We found that the gap effect was attenuated in children with ADHD compared with that in TD controls, regardless of age. The gap effect did not correlate with ADHD-RS or CBCL scores, suggesting that the gap effect may capture deficits that are not identified by these qualitative behavioral evaluations. In the following sections, we discuss the estimation of the gap effect, the mechanism underlying the attenuation of the gap effect in ADHD, and the application of this measure to clinical practice in the future.

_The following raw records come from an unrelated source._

-- ==== Sys2Proof/Config.lean ====
section
/-! DEFINITION. What an implementation fixes: the cartridge parameters of spec/00_scope.md R8, and how a byte array is held.

The cartridge is configuration, not state, in the spec (R8, R20). The machine's State carries it as a component that no
step writes (log 2), so that a statement about every state is a statement about every cartridge. The open parameter `HOST`
(R9) is a function of the state, so `Config.hostCall` stands after State, in Machine/HostOps.lean. -/

namespace Sys2Proof

/-- A byte array as (index, byte) pairs, indices strictly rising, no pair equal to what an unlisted
index reads as (`Machine.Memory.wf`). -/
abbrev Machine.Memory := List Host.Cell

/-- `MIRRORING` (R8, spec/10_state.md R45). -/
inductive Mirroring
  | horizontal
  | vertical
  | fourScreen
deriving DecidableEq, Repr

/-- `PRG_BANKS`: the spec admits 1 and 2 only (R8, D14). -/
inductive PrgBanks
  | one
  | two
deriving DecidableEq, Repr

/-- The size of PRG ROM in bytes: 16,384 for each bank (R8). -/
def PrgBanks.size : PrgBanks → Nat
  | .one => 16384
  | .two => 32768

/-- The cartridge (R8): fixed at construction, immutable afterwards. -/
structure Cartridge where
  /-- `PRG_BANKS`. -/
  prgBanks : PrgBanks
  /-- `PRG_ROM`, indices below `prgBanks.size`. -/
  prg : Machine.Memory
  /-- `CHR_BANKS`. -/
  chrBanks : Nat
  /-- `CHR_ROM`, indices below 8,192 for each bank. -/
  chr : Machine.Memory
  /-- `MIRRORING`. -/
  mirroring : Mirroring
  /-- `MAPPER`; only 0 is in scope (D29). -/
  mapper : Byte
deriving DecidableEq, Repr

/-- DESIGN CHOICE (log 2, unsafe): the cartridge of `State.reset` is the default of
spec/92_eei_decisions.md "Open parameters": one PRG bank, all 0x00 but the reset vector $0600 in its
last bytes, one CHR bank of 0x00, Horizontal mirroring, mapper 0. -/
def Config.defaultCartridge : Cartridge :=
  { prgBanks := .one
    prg := [(0x3FFD, 0x06)]
    chrBanks := 1
    chr := []
    mirroring := .horizontal
    mapper := 0 }

end Sys2Proof
end

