/-- R180, R181, R182, R302 and R303. -/
def Obligations.LoadsReadAndSetZN : Prop :=
  ∀ (m : Operand) (s : State), OperandReadable m s →
    ((Instr.lda m).wf = true → ∃ v s1 t, readOperand m s = .ok (v, s1) ∧ exec (.lda m) s = .next t ∧
      t = { s1 with a := v, p := t.p, pc := s.pc + BitVec.ofNat 16 m.length } ∧
      SetsZN v s.p t.p) ∧
    ((Instr.ldx m).wf = true → ∃ v s1 t, readOperand m s = .ok (v, s1) ∧ exec (.ldx m) s = .next t ∧
      t = { s1 with x := v, p := t.p, pc := s.pc + BitVec.ofNat 16 m.length } ∧
      SetsZN v s.p t.p) ∧
    ((Instr.ldy m).wf = true → ∃ v s1 t, readOperand m s = .ok (v, s1) ∧ exec (.ldy m) s = .next t ∧
      t = { s1 with y := v, p := t.p, pc := s.pc + BitVec.ofNat 16 m.length } ∧
      SetsZN v s.p t.p) ∧
    ((Instr.lax m).wf = true → ∃ v s1 t, readOperand m s = .ok (v, s1) ∧ exec (.lax m) s = .next t ∧
      t = { s1 with a := v, x := v, p := t.p, pc := s.pc + BitVec.ofNat 16 m.length } ∧
      SetsZN v s.p t.p) ∧
    (∀ opc, (Instr.ign opc m).wf = true → ∃ v s1, readOperand m s = .ok (v, s1) ∧
      exec (.ign opc m) s = .next { s1 with pc := s.pc + BitVec.ofNat 16 m.length })

/-- R183, R184, R185 and R304. -/
def Obligations.StoresWriteOneByte : Prop :=
  ∀ (m : Operand) (s : State), OperandWritable m s →
    ((Instr.sta m).wf = true → ∃ ea s1, resolve m s = .ok ea ∧ busWrite ea (s.a) s = .ok s1 ∧
      exec (.sta m) s = .next { s1 with pc := s.pc + BitVec.ofNat 16 (m).length }) ∧
    ((Instr.stx m).wf = true → ∃ ea s1, resolve m s = .ok ea ∧ busWrite ea (s.x) s = .ok s1 ∧
      exec (.stx m) s = .next { s1 with pc := s.pc + BitVec.ofNat 16 (m).length }) ∧
    ((Instr.sty m).wf = true → ∃ ea s1, resolve m s = .ok ea ∧ busWrite ea (s.y) s = .ok s1 ∧
      exec (.sty m) s = .next { s1 with pc := s.pc + BitVec.ofNat 16 (m).length }) ∧
    ((Instr.sax m).wf = true → ∃ ea s1, resolve m s = .ok ea ∧ busWrite ea (s.a &&& s.x) s = .ok s1 ∧
      exec (.sax m) s = .next { s1 with pc := s.pc + BitVec.ofNat 16 (m).length })

/-- R186 to R191. Rests on the spec's own general knowledge G3 (log 7). -/
def Obligations.TransfersCopyOneRegister : Prop :=
  (encode .tax = [0xAA] ∧ encode .tay = [0xA8] ∧ encode .txa = [0x8A] ∧ encode .tya = [0x98] ∧
    encode .tsx = [0xBA] ∧ encode .txs = [0x9A]) ∧
  ∀ s : State,
    (∃ t, exec .tax s = .next t ∧ t = { s with x := s.a, p := t.p, pc := s.pc + 1 } ∧
      SetsZN s.a s.p t.p) ∧
    (∃ t, exec .tay s = .next t ∧ t = { s with y := s.a, p := t.p, pc := s.pc + 1 } ∧
      SetsZN s.a s.p t.p) ∧
    (∃ t, exec .txa s = .next t ∧ t = { s with a := s.x, p := t.p, pc := s.pc + 1 } ∧
      SetsZN s.x s.p t.p) ∧
    (∃ t, exec .tya s = .next t ∧ t = { s with a := s.y, p := t.p, pc := s.pc + 1 } ∧
      SetsZN s.y s.p t.p) ∧
    (∃ t, exec .tsx s = .next t ∧ t = { s with x := s.sp, p := t.p, pc := s.pc + 1 } ∧
      SetsZN s.sp s.p t.p) ∧
    exec .txs s = .next { s with sp := s.x, pc := s.pc + 1 }

/-- R200, R201, R215, R216 and R311. The signed reading of V is R216's last sentence. -/
def Obligations.AdcSbcAreBinaryAddAndSubtract : Prop :=
  ∀ (m : Operand) (s : State), OperandReadable m s →
    ((Instr.adc m).wf = true → ∃ v s1 t, readOperand m s = .ok (v, s1) ∧ exec (.adc m) s = .next t ∧
      t = { s1 with a := t.a, p := t.p, pc := s.pc + BitVec.ofNat 16 m.length } ∧
      AddsWithCarry s.a v s.p t.a t.p) ∧
    ((Instr.sbc m).wf = true → ∃ v s1 t, readOperand m s = .ok (v, s1) ∧ exec (.sbc m) s = .next t ∧
      t = { s1 with a := t.a, p := t.p, pc := s.pc + BitVec.ofNat 16 m.length } ∧
      SubtractsWithBorrow s.a v s.p t.a t.p) ∧
    (∀ v, ∃ t, exec (.sbcAlias v) s = .next t ∧
      t = { s with a := t.a, p := t.p, pc := s.pc + 2 } ∧ SubtractsWithBorrow s.a v s.p t.a t.p ∧
      exec (.sbc (.imm v)) s = exec (.sbcAlias v) s)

The gap effect is normally quantified by subtracting the average reaction time in the gap condition from that in the step condition. This estimate decreases with age [53] and does not differentiate between children with ADHD and TD controls [39], which is consistent with our findings. However, the gap effect calculated using this method might be underestimated, as reaction times are variable and decrease with age. Our results confirmed that the coefficient of variance of reaction time decreased with age and was influenced by subject group (ADHD vs. TD). Therefore, we used ROC analyses to evaluate the difference in saccade reaction time between gap and step trials. In ROC analysis, the area under the curve represents the power of discrimination between gap and step trials, as shown in previous studies [37–38].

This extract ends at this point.